We tested the integrative multi-trait breeding strategy in three additional datasets to explore its versatility and reliability (see the “Methods” section). Two of the datasets were association panels, including 368 diverse inbred lines from China and 282 diverse inbred lines from the US, called Maize368 and Maize282, respectively. The other was a rice bi-parental population with 210 recombinant inbred lines (Rice210).

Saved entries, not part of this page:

/-- The first sample of a reference without 16 common beats is its build-out (R169). -/
def firstBuildOut (n : Nat) (x : Int) (s : State) : State :=
  if timeRef s n || n == 10 || (s.sv.builds.get? n).isSome then s
  else
    let s1 : State := { s with sv.builds := s.sv.builds.set n x }
    s1.wrSat F.servoBuildout x

/-- The servo's state and correction for its input (R172). -/
def servoLoop (s : State) : State :=
  let n := inputRef s
  match servoIn s with
  | .nothing =>
    let s1 := if s.rd F.dServoState != 0 then biasCapture s else s
    ((putServo 0 { s1 with sv.input := none, sv.integ := 0, sv.locked := false }).wr F.servoFcorr 0).clr F.dSteplim
  | .missing => putServo 4 { startInput n s with sv.updated := false }
  | .notDue =>
    let s1 := startInput n s
    if s1.rd F.dServoState = 0 ∨ s1.rd F.dServoState = 5 then putServo (if n == 10 then 3 else 1) s1 else s1
  | .sample x => graftUpdated (loopUpdate n x (firstBuildOut n x (startInput n s)))

/-- fword: fmodel + fcorr + fslew, moved by at most STEPMAX in a beat (R172, R177). -/
def putWord (s : State) : State :=
  let fm := modelPredict s
  let tgt := fm + s.rdS F.servoFcorr + s.rdS F.servoFslew
  let cur := s.rdS F.servoFword
  (s.wrSat F.servoFmodel fm).wrSat F.servoFword (cur + clampInt (-stepMax) stepMax (tgt - cur))

/-! ## Slews (R178, R179) -/

/-- The time worked off while a rate ramps down to 0 by STEPMAX in a beat. -/
def rampGain (f : Int) : Int :=
  let k := f / stepMax
  beatGain (k * f - stepMax * (k * (k + 1) / 2))

/-- The next magnitude of fslew for a magnitude `f`, a rate and a remaining slew `r`: the greatest of one step toward the rate, the
same and one step down that still lets the rate reach 0 as the slew does; a last short beat works off what is left. -/
def slewNext (f rate r : Int) : Int :=
  let up := max (f - stepMax) (min rate (f + stepMax))
  let dn := max 0 (f - stepMax)
  if r ≤ beatGain (min rate stepMax) ∧ f ≤ stepMax then rdiv (r * 2 ^ 48) unitsPerBeat
  else if beatGain up + rampGain up ≤ r then up
  else if f ≤ rate ∧ beatGain f + rampGain f ≤ r then f
  else max dn (min rate stepMax)

/-- fslew kept where fcorr + fslew stays within 2 ppm (R177). -/
def fitSlew (s : State) (fs : Int) : Int := clampInt (-ppm2 - s.rdS F.servoFcorr) (ppm2 - s.rdS F.servoFcorr) fs

/-- fslew taken, and SLEWREM falls by what it gains over the beat; a gain that takes up all that is left ends it (R178). -/
def putSlew (fs : Int) (s : State) : State :=
  let rem := s.rdS F.servoSlewrem
  let g := beatGain fs
  let past := decide ((0 < rem ∧ rem ≤ g) ∨ (rem < 0 ∧ g ≤ rem))
  (s.wrS F.servoFslew fs).wrS F.servoSlewrem (if past then 0 else rem - g)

Maize368 were genotyped with 1.25M SNPs and phenotyped for 17 agronomic traits, 88 transcriptomic traits, and 24 metabolic traits. To validate the ability of the machine learning algorithm to select superior breeding candidates in this dataset, we performed TOP with agronomic traits first, then adding transcriptomic traits, and then further adding metabolic traits. We found that TOP’s identification rate significantly increased after adding transcriptomic traits (P=1.35E−25; Fig. 4A) but did not change much when further adding metabolic traits. Maize282 was characterized with 50,878 SNPs, 21 agronomic traits, 144 transcriptomic traits from developing tissues, and 182 transcriptomic traits from adult tissues. A similar pattern was seen in Maize282 analyzed with TOP as was seen in Maize368, and the identification rate increased significantly from agronomic traits alone to agronomic plus transcriptomic traits together (P=2.66E−7; Fig. 4B). In the Rice210 dataset of 270,820 SNPs, 4 agronomic traits, 46 transcriptomic profiles, and 38 metabolites were analyzed with TOP. A high identification rate was seen when either of the one set of 46 transcriptomic traits or 84 combined traits were analyzed with 4 agronomic traits (P=3.36E−216; Fig. 4C). With the pool size increased, the identification rate was largely reduced in the two maize datasets, while it remained high (~0.8) in the Rice 210 even when the pool size reached 80 individuals. This result demonstrated that the selection efficiency of the algorithm can be boosted by adding molecular and cellular traits which are easily available by multiplex omics technologies, while the performance may be varied due to the population diversity.

Fig. 4
figure 4

Improvement of TOP accuracy driven by robust omics data. AC Identification rate of TOP increases when more omics traits are included in the model. For the Maize368 dataset, 17 agronomic traits (Agro), 88 transcriptomic traits (Exp), and 24 metabolic traits (Met) were sequentially added in the TOP model; For the Maize282 dataset, 21 agronomic traits, 144 transcriptomic traits from developing tissues (Exp1) and 182 transcriptomic traits from adult tissues (Exp2) were sequentially added in the TOP model; For Rice210 dataset, 4 agronomic traits (Agro), 46 transcriptomic traits (Exp), and 38 metabolic traits (Met) were included. All omics data with single-trait prediction accuracy less than 0.25 were excluded from the analyses. DF Identification rate improvement due to filtering low-quality data. Before model training, traits with prediction accuracy (r) greater than 0.5 were considered; after training, traits with poor weights (w<0) were excluded from the model

It is worthy to note that simply adding more traits will not necessarily improve the TOP accuracy, as illustrated that adding metabolic traits appeared to reduce the identification rate from agronomic and transcriptomic traits (Fig. 4A, B). Motivated by the hypothesis that those traits less predictable may introduce noise rather than the helpful information for training the TOP algorithm, we tested the algorithm performance by excluding traits with low prediction accuracy (r). Indeed, by keeping predictable traits only (r>0.5), the identification rate in Maize368 significantly increased across all pool sizes (P=1.48E−20). In particular, a nearly 2-fold accuracy increase occurred in the largest pool of 80 individuals (Fig. 4D). An improvement was also observed in Maize282 (P=1.28E−20; Fig. 4E) and Rice210 (P=7.23E−12; Fig. 4F). A fraction of traits were exceedingly poor predictors and were estimated to have negative weights after running the learning process in TOP; and excluding these traits improved identification rates further, especially in Maize282 (Fig. 4D–F). This improvement may be due to the reduction of model complexity and measurement errors.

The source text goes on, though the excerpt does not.